Oh yes! If their major recommendation as a panacea for the insurgency to stop, is that Mr. President should step down and completely disavow his constitutional right to stand for election next year, then they can extend the President tenure in office by canvassing that we should not do an election. That is the in­terpretative extension that we can give to their position that Jonathan should not re-contest because of the insurgency.
APC wants government to pros­ecute former Chief of Army Staff, General Azubike Ihejirika, and former Borno State, Senator Ali Modu Sherrif, named by Australian negotiator, Ste­ven Davis, as sponsors of Boko Haram sect at the International Criminal Court (ICC). Your reaction
The allegations by Davis sound to me completely zany. Was Davis, by mentioning the former Army Chief, suggesting that the Federal Government was sponsoring insur­gency against itself? As far as l am concerned, that allegation was a poorly scripted dispatch, because the former chief of army was directed by the President in line with his duty, to quell the insurgency.
l don’t think that the President, from what l know about him, will accept the loss of lives through the insurgency activities, just for the purpose of retaining power, over who? Davis’s story was simply a poorly scripted distraction.
If Davis was hired by government, he should have exercised discipline and respon­sibility in making his security report available to the government that hired him, instead of staying at a safe distance to concoct his heresy. For whatever purpose, his story falls below the line of admissible logic.
Don’t forget, that this same President made an open statement that nobody… even his own desire to seek office… cannot be equated to the loss of a single life. No office is high enough for sacrifice with the lives of innocent people. No president, especially the type of president we have in this country today, will initiate any move that takes such a callous and heinous step as murdering thousands of persons and displacing a whole lot of others, just to stay in power.
INEC recently created new polling units nationwide ahead of the 2015 general elections. About 70 percent were allocated to the North. How do react to this?
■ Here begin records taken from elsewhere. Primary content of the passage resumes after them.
-- ==== Sys2Proof/Laws/State.lean ====
section
/-!
SUPPORT. What the plain updates of a state leave as it was, one lemma for each field of each update, and the reads and writes
of the per-thing records.
-/
namespace Sys2Proof.Machine

/-! ## One value for each thing -/

@[simp] theorem PerZone.get_set_same {α : Type} (m : PerZone α) (k : Zone) (v : α) : (m.set k v).get k = v := by cases k <;> rfl

@[simp] theorem PerZone.get_set_other {α : Type} (m : PerZone α) {j k : Zone} (h : j ≠ k) (v : α) :
    (m.set k v).get j = m.get j := by cases j <;> cases k <;> first | rfl | exact absurd rfl h

theorem PerZone.ext_get {α : Type} {m n : PerZone α} (h : ∀ k, m.get k = n.get k) : m = n := by
  cases m; cases n; have h0 := h .fresh; have h1 := h .flex; have h2 := h .freezer; have h3 := h .ice
  simp only [PerZone.get] at h0 h1 h2 h3
  subst h0 h1 h2 h3
  rfl

@[simp] theorem PerPath.get_set_same {α : Type} (m : PerPath α) (k : Path) (v : α) : (m.set k v).get k = v := by cases k <;> rfl

@[simp] theorem PerPath.get_set_other {α : Type} (m : PerPath α) {j k : Path} (h : j ≠ k) (v : α) :
    (m.set k v).get j = m.get j := by cases j <;> cases k <;> first | rfl | exact absurd rfl h

theorem PerPath.ext_get {α : Type} {m n : PerPath α} (h : ∀ k, m.get k = n.get k) : m = n := by
  cases m; cases n; have h0 := h .upper; have h1 := h .lower
  simp only [PerPath.get] at h0 h1
  subst h0 h1
  rfl

@[simp] theorem PerDoor.get_set_same {α : Type} (m : PerDoor α) (k : Door) (v : α) : (m.set k v).get k = v := by cases k <;> rfl

@[simp] theorem PerDoor.get_set_other {α : Type} (m : PerDoor α) {j k : Door} (h : j ≠ k) (v : α) :
    (m.set k v).get j = m.get j := by cases j <;> cases k <;> first | rfl | exact absurd rfl h

theorem PerDoor.ext_get {α : Type} {m n : PerDoor α} (h : ∀ k, m.get k = n.get k) : m = n := by
  cases m; cases n; have h0 := h .leftFresh; have h1 := h .rightFresh; have h2 := h .flexDrawer; have h3 := h .freezerDrawer
  simp only [PerDoor.get] at h0 h1 h2 h3
  subst h0 h1 h2 h3
  rfl

@[simp] theorem PerChannel.get_set_same {α : Type} (m : PerChannel α) (k : Channel) (v : α) : (m.set k v).get k = v := by cases k <;> rfl

@[simp] theorem PerChannel.get_set_other {α : Type} (m : PerChannel α) {j k : Channel} (h : j ≠ k) (v : α) :
    (m.set k v).get j = m.get j := by cases j <;> cases k <;> first | rfl | exact absurd rfl h

theorem PerChannel.ext_get {α : Type} {m n : PerChannel α} (h : ∀ k, m.get k = n.get k) : m = n := by
  cases m; cases n; have h0 := h .ch0; have h1 := h .ch1; have h2 := h .ch2; have h3 := h .ch3; have h4 := h .ch4; have h5 := h .ch5; have h6 := h .ch6
  simp only [PerChannel.get] at h0 h1 h2 h3 h4 h5 h6
  subst h0 h1 h2 h3 h4 h5 h6
  rfl

@[simp] theorem PerFan.get_set_same {α : Type} (m : PerFan α) (k : Fan) (v : α) : (m.set k v).get k = v := by cases k <;> rfl

@[simp] theorem PerFan.get_set_other {α : Type} (m : PerFan α) {j k : Fan} (h : j ≠ k) (v : α) :
    (m.set k v).get j = m.get j := by cases j <;> cases k <;> first | rfl | exact absurd rfl h

theorem PerFan.ext_get {α : Type} {m n : PerFan α} (h : ∀ k, m.get k = n.get k) : m = n := by
  cases m; cases n; have h0 := h .upper; have h1 := h .lower; have h2 := h .condenser
  simp only [PerFan.get] at h0 h1 h2
  subst h0 h1 h2
  rfl

@[simp] theorem PerDamper.get_set_same {α : Type} (m : PerDamper α) (k : Damper) (v : α) : (m.set k v).get k = v := by cases k <;> rfl

@[simp] theorem PerDamper.get_set_other {α : Type} (m : PerDamper α) {j k : Damper} (h : j ≠ k) (v : α) :
    (m.set k v).get j = m.get j := by cases j <;> cases k <;> first | rfl | exact absurd rfl h

theorem PerDamper.ext_get {α : Type} {m n : PerDamper α} (h : ∀ k, m.get k = n.get k) : m = n := by
  cases m; cases n; have h0 := h .flexLower; have h1 := h .flexUpper; have h2 := h .ice
  simp only [PerDamper.get] at h0 h1 h2
  subst h0 h1 h2
  rfl

@[simp] theorem PerPort.get_set_same {α : Type} (m : PerPort α) (k : Port) (v : α) : (m.set k v).get k = v := by cases k <;> rfl

@[simp] theorem PerPort.get_set_other {α : Type} (m : PerPort α) {j k : Port} (h : j ≠ k) (v : α) :
    (m.set k v).get j = m.get j := by cases j <;> cases k <;> first | rfl | exact absurd rfl h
It is a clear script written by the leadership of INEC to be used as a trump card to subvert whatever the Nigerian electorates decide at the poll in 2015. INEC, in doing that, created a bank of votes that it intends to use to pander to the desires of the leaders of the North especially in the presidential election. And that arrangement by INEC will not fly. It is so completely skewed against the South.
There is clearly a flight from sanity some­where in INEC. How they intend to push that through eventually, will remain one of the wonders of our time. INEC’s action is clearly in breach of the democratic tendencies and occurrences anywhere in the world. And you notice that a lot of the new polling units are in places where we have unrefutted reports that the population there have emptied, either into the Cameroon or into other parts of the country.